Our proprietary assessment also considers larger qualifications such as FDA registration, FDA inspection, current good manufacturing practices (CGMPs), and inspections by other health authorities.
- FDA registration
The FDA regulates domestic manufacturers as well as foreign manufacturers who sell products in the U.S. All of them have to register with the FDA, and they have to register their products as well.
- FDA inspection
The FDA inspects all of the manufacturers of FDA-approved drug products (i.e., finished drug products), but it does not inspect all API manufacturers. This is why it is important to us that the manufacturers we qualify have been inspected by the FDA or their local regulatory agencies.

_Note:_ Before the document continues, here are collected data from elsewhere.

/-- A returning atomic of a column at a HOME 0 line, seen by the line's predictor (R250): near in states 0 and 1, far in 2
and 3; `held c` says that the slice of a column holds the line, so that a near atomic has to take it from there. The time between two
atomics is PTP time; 4,096 cycles of 3.3 GHz are 40,960/33 ns. -/
def Predictor.atomic (p : Predictor) (col home : ColId) (now : Nat) (held : ColId → Bool) : Predictor :=
  if p.state.toNat < 2 then
    let contended := p.near.any fun x => x.1 != col && held x.1 && (now - x.2) * 33 ≤ 40960
    { p with state := if contended then p.state + 1 else p.state
             run := if contended then 0 else p.run, near := p.performed col now }
  else
    let q := if p.far = some col then
        (if p.run = 15 then { p with state := p.state - 1, run := 0 } else { p with run := p.run + 1 })
      else { p with far := some col, run := 1 }
    { q with near := p.performed home now }

/-! ### One operation at memory -/

/-- The word of a part, past the core's own copy of its line. -/
def State.atomRead (s : State) (p : Part) : Nat := leNat (s.partBytes p)

/-- Where a returning atomic executes (R249, R250): a HOME 0 line is taken by the slice that performs it, near or far. -/
def State.atomPlace (s : State) (p : Part) : ColId × State :=
  match p.x.site with
  | .mem loc =>
    if p.x.home = 0 && s.dev.isHbm loc && s.team.version.isNone then
      let line := loc / 128
      let old := s.mem.predictor line
      let col := if old.state.toNat < 2 then s.colId else homeColumn loc
      let new := old.atomic s.colId (homeColumn loc) s.ptp.toNat fun c => s.mem.slices.any fun l => l.col == c && !l.host && l.line == line
      (col, ({ s with mem := { s.mem with predictors := new :: s.mem.predictors.filter fun q => q.line != line } } : State).ownLine
        col false line)
    else (s.colId, s)
  | _ => (s.colId, s)

/-- The word of a part written where the atomic executes, or in the version of its team (R267). -/
def State.atomWrite (s : State) (col : ColId) (by' : Option Party) (p : Part) (size : Nat) (x : Nat) : State :=
  match p.x.site with
  | .mem loc =>
    if s.team.version.isSome then (s.storePart p (leBytes size x)).noteVersionRelease by' loc size
    else s.performAt col (s.writer p) by' loc (leBytes size x)
  | _ => s.storePart p (leBytes size x)

/-- The core's copies of the lines of the parts written to the slice and dropped (R249). -/
def State.passL1 (s : State) (parts : List Part) : State :=
  (parts.map Part.lines).flatten.foldl (fun (t : State) l => t.cleanDrop t.g.core l) s

/-- The lines that the parts touch. -/
def partLines (parts : List Part) : List Nat := ((parts.map Part.lines).flatten).eraseDups

/-- An instruction waits behind the leases on a line and the host's copy of it (R364, R370): its place is kept once, and no lease comes between
the end of the wait and the access. -/
def State.lineFree (s : State) (line : Nat) : Except Stop Unit :=
  if (s.holdOf line).isSome then
    let mine := fun (h : HeldWrite) => h.loc / 128 == line && !h.writes && h.who == some s.origin
    if s.links.held.any mine then .error (.wait s.stallHere)
    else .error (.wait ((s.keepPlace (some s.origin) none line).stallHere))
  else .ok ()

/-- An atomic waits behind the leases and the host's copies of its lines. -/
def State.holdsDone (s : State) (parts : List Part) : Except Stop Unit :=
  match (partLines parts).find? fun l => (s.holdOf l).isSome with
  | none => .ok ()
  | some line => s.lineFree line

/-- The release part of an ordered access (R155). -/
def State.releasePart (s : State) (sc : Scope) (od : Order) : Except Stop State :=
  if orderReleases od then s.releaseFirst sc else .ok s

/-- A release write's agent, where the order has a release part (R263). -/
def State.releaser (s : State) (od : Order) : Option Party := if orderReleases od then some (.group s.me) else none

/-- The marks of a release write (R262). -/
def State.orderEnds (s : State) (sc : Scope) (od : Order) (parts : List Part) : State :=
  if orderReleases od && s.team.version.isNone then s.recordRelease sc (partLines parts) else s

/-- Answers of the peers for a returning atomic, which is no blocking point: it stalls until they have come, its release made (R146,
R367). -/
def State.peerAtomics (s : State) (scalar : Bool) (parts : List Part) : Except Stop Unit :=
  s.peerReads scalar [] parts fun t =>
    .wait ({ t with g := { t.g with peerData := some (.data t.g.come) } } : State).stallHere

/-- The old values that the peers sent, lane by lane, with what remains. -/
def sentValue (sent : List Byte) (p : Part) : Nat × List Byte :=
  if p.isPeer then (leNat (sent.take p.len), sent.drop p.len) else (0, sent)

/-- The operations of the parts in ascending lane order (R150): each lane gets the value just before its own operation; `f` gives
the new value of a lane from the old, or none when nothing is written. -/
def State.atomLanes (size : Nat) (by' : Option Party) (f : Nat → Nat → Option Nat) :
    List Part → List Byte → State → List (Nat × Nat) × State
  | [], _, s => ([], s)
  | p :: r, sent, s =>
    let (peer, rest) := sentValue sent p
    let old := if p.isPeer then peer else s.atomRead p
    let s1 := if p.isPeer then s else
      let (col, s0) := s.atomPlace p
      match f p.lane old with
      | some x => s0.atomWrite col by' p size x
      | none => s0
    let (vals, t) := State.atomLanes size by' f r rest s1
    ((p.lane, old) :: vals, t)

/-- The parts in which an atomic has written. -/
def wroteParts (f : Nat → Nat → Option Nat) (parts : List Part) (vals : List (Nat × Nat)) : List Part :=
  (parts.zip vals).filterMap fun x => if (f x.1.lane x.2.2).isSome then some x.1 else none

/-- How many of the lanes that are left an atomic performs now: another agent's operation may fall behind them (R150). -/
def Group.pieceLength (g : Group) (left : Nat) : Nat := if 0 < g.split && g.split < left then g.split else left

/-- The next lanes of an atomic performed, from what stands of it: the release part has been made, the acquire part follows the last lane
(R146). Where lanes are left the instruction goes on later, from the first of them (R150). -/
def State.atomPiece (t : State) (size : Nat) (r : AtomRun) (sc : Scope) (od : Order) (f : Nat → Nat → Option Nat) :
    Except Stop (List (Nat × Nat) × State) := do
  let left := r.parts.drop r.vals.length
  t.holdsDone left
  let n := t.g.pieceLength left.length
  let piece := left.take n
  let t0 := t.dropPlaces (some t.origin) none (partLines piece)
  let u := (((t0.settle t0.g.core piece).passL1 piece).activate piece).catchUp piece
  let scope := u.widened r.scope piece
  let (vals, v) := State.atomLanes size (t.releaser od) f piece r.sent u
  let wrote := wroteParts f piece vals
  if n < left.length then
    let w := v.orderEnds sc od wrote
    let rest : AtomRun := ⟨r.parts, r.vals ++ vals, r.sent.drop (peerLength piece), scope⟩
    .error (.wait ({ w with g := { w.g with split := 0, atom := some rest } } : State).stallHere)
  else
    let w := (if orderAcquires od then v.acquire scope else v).orderEnds sc od wrote
    .ok (r.vals ++ vals, if r.vals.isEmpty then w else { w with g := { w.g with atom := none } })

/-- The checks of steps 2 to 5 of R153 for a returning atomic, and its release part (R146). -/
def State.atomStart (s : State) (scalar : Bool) (parts : List Part) (sc : Scope) (od : Order) : Except Stop State := do
  s.objStores scalar parts
  (s.settle s.g.core parts).poisonCheck scalar parts
  s.versionWrites parts
  s.versionScope sc
  s.markCheck s.me (partLines parts)
  s.earlierWrites parts
  let t ← s.releasePart sc od
  t.peerAtomics scalar parts
  .ok t

/-- A returning atomic (R146, R150, R153): one lane after the other, from its start or from where it stands. -/
def State.returning (s : State) (scalar : Bool) (size : Nat) (parts : List Part) (sc : Scope) (od : Order)
    (f : Nat → Nat → Option Nat) : Except Stop (List (Nat × Nat) × State) :=
  match if scalar then none else s.g.atom with
  | some r => s.atomPiece size r sc od f
  | none => do
    let t ← s.atomStart scalar parts sc od
    t.atomPiece size ⟨parts, [], s.g.come, sc⟩ sc od f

- Current good manufacturing practices (CGMPs) compliance
Various regulatory agencies around the world establish and enforce CGMPs, which are requirements that ensure manufacturers use the proper methods, facilities and controls to consistently make active pharmaceutical ingredients and drug products according to high standards.
- Inspection by other health authorities based on the location of the manufacturer (e.g., EU, Canada, Australia, Japan, UK, etc.)